**TASK GOAL**
Please repeat exactly the lines below from the one containing "s.txClk := rfl" down to the one containing "s.wgTaken := rfl", both included, and nothing else.

START DATA SHOWN

/-! ### `qWrite` -/

@[simp] theorem qWrite_cfg (k : Nat) (e : EdgeEvent) : (qWrite k e s).cfg = s.cfg := rfl
@[simp] theorem qWrite_hardwareCounter (k : Nat) (e : EdgeEvent) : (qWrite k e s).hardwareCounter = s.hardwareCounter := rfl
@[simp] theorem qWrite_ovfFlag (k : Nat) (e : EdgeEvent) : (qWrite k e s).ovfFlag = s.ovfFlag := rfl
@[simp] theorem qWrite_overflowCount (k : Nat) (e : EdgeEvent) : (qWrite k e s).overflowCount = s.overflowCount := rfl
@[simp] theorem qWrite_T (k : Nat) (e : EdgeEvent) : (qWrite k e s).T = s.T := rfl
@[simp] theorem qWrite_clockLost (k : Nat) (e : EdgeEvent) : (qWrite k e s).clockLost = s.clockLost := rfl
@[simp] theorem qWrite_intEnable (k : Nat) (e : EdgeEvent) : (qWrite k e s).intEnable = s.intEnable := rfl
@[simp] theorem qWrite_pendCapt (k : Nat) (e : EdgeEvent) : (qWrite k e s).pendCapt = s.pendCapt := rfl
@[simp] theorem qWrite_pendPca (k : Nat) (e : EdgeEvent) : (qWrite k e s).pendPca = s.pendPca := rfl
@[simp] theorem qWrite_pendWg0 (k : Nat) (e : EdgeEvent) : (qWrite k e s).pendWg0 = s.pendWg0 := rfl
@[simp] theorem qWrite_pendWg1 (k : Nat) (e : EdgeEvent) : (qWrite k e s).pendWg1 = s.pendWg1 := rfl
@[simp] theorem qWrite_icr (k : Nat) (e : EdgeEvent) : (qWrite k e s).icr = s.icr := rfl
@[simp] theorem qWrite_capIn (k : Nat) (e : EdgeEvent) : (qWrite k e s).capIn = s.capIn := rfl
@[simp] theorem qWrite_pgaIn (k : Nat) (e : EdgeEvent) : (qWrite k e s).pgaIn = s.pgaIn := rfl
@[simp] theorem qWrite_slots (k : Nat) (e : EdgeEvent) : (qWrite k e s).slots = s.slots.write k e := rfl
@[simp] theorem qWrite_qHead (k : Nat) (e : EdgeEvent) : (qWrite k e s).qHead = s.qHead := rfl
@[simp] theorem qWrite_qTail (k : Nat) (e : EdgeEvent) : (qWrite k e s).qTail = s.qTail := rfl
@[simp] theorem qWrite_drainLock (k : Nat) (e : EdgeEvent) : (qWrite k e s).drainLock = s.drainLock := rfl
@[simp] theorem qWrite_drainN (k : Nat) (e : EdgeEvent) : (qWrite k e s).drainN = s.drainN := rfl
@[simp] theorem qWrite_inst (k : Nat) (e : EdgeEvent) : (qWrite k e s).inst = s.inst := rfl
@[simp] theorem qWrite_wgBits (k : Nat) (e : EdgeEvent) : (qWrite k e s).wgBits = s.wgBits := rfl
@[simp] theorem qWrite_wgLastTs (k : Nat) (e : EdgeEvent) : (qWrite k e s).wgLastTs = s.wgLastTs := rfl
@[simp] theorem qWrite_wgDiagLen (k : Nat) (e : EdgeEvent) : (qWrite k e s).wgDiagLen = s.wgDiagLen := rfl
@[simp] theorem qWrite_wgDiagTs (k : Nat) (e : EdgeEvent) : (qWrite k e s).wgDiagTs = s.wgDiagTs := rfl
@[simp] theorem qWrite_xlateOption (k : Nat) (e : EdgeEvent) : (qWrite k e s).xlateOption = s.xlateOption := rfl
@[simp] theorem qWrite_tx0 (k : Nat) (e : EdgeEvent) : (qWrite k e s).tx0 = s.tx0 := rfl
@[simp] theorem qWrite_tx1 (k : Nat) (e : EdgeEvent) : (qWrite k e s).tx1 = s.tx1 := rfl
@[simp] theorem qWrite_txClk (k : Nat) (e : EdgeEvent) : (qWrite k e s).txClk = s.txClk := rfl
@[simp] theorem qWrite_txData (k : Nat) (e : EdgeEvent) : (qWrite k e s).txData = s.txData := rfl
@[simp] theorem qWrite_trace (k : Nat) (e : EdgeEvent) : (qWrite k e s).trace = s.trace := rfl
@[simp] theorem qWrite_setup (k : Nat) (e : EdgeEvent) : (qWrite k e s).setup = s.setup := rfl
@[simp] theorem qWrite_wgTaken (k : Nat) (e : EdgeEvent) : (qWrite k e s).wgTaken = s.wgTaken := rfl
@[simp] theorem qWrite_txRest (k : Nat) (e : EdgeEvent) : (qWrite k e s).txRest = s.txRest := rfl
@[simp] theorem qWrite_result (k : Nat) (e : EdgeEvent) : (qWrite k e s).result = s.result := rfl
@[simp] theorem qWrite_outcomes (k : Nat) (e : EdgeEvent) : (qWrite k e s).outcomes = s.outcomes := rfl
@[simp] theorem qWrite_stim (k : Nat) (e : EdgeEvent) : (qWrite k e s).stim = s.stim := rfl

END DATA SHOWN

**WRITTEN ANSWER**
@[simp] theorem qWrite_txClk (k : Nat) (e : EdgeEvent) : (qWrite k e s).txClk = s.txClk := rfl
@[simp] theorem qWrite_txData (k : Nat) (e : EdgeEvent) : (qWrite k e s).txData = s.txData := rfl
@[simp] theorem qWrite_trace (k : Nat) (e : EdgeEvent) : (qWrite k e s).trace = s.trace := rfl
@[simp] theorem qWrite_setup (k : Nat) (e : EdgeEvent) : (qWrite k e s).setup = s.setup := rfl
@[simp] theorem qWrite_wgTaken (k : Nat) (e : EdgeEvent) : (qWrite k e s).wgTaken = s.wgTaken := rfl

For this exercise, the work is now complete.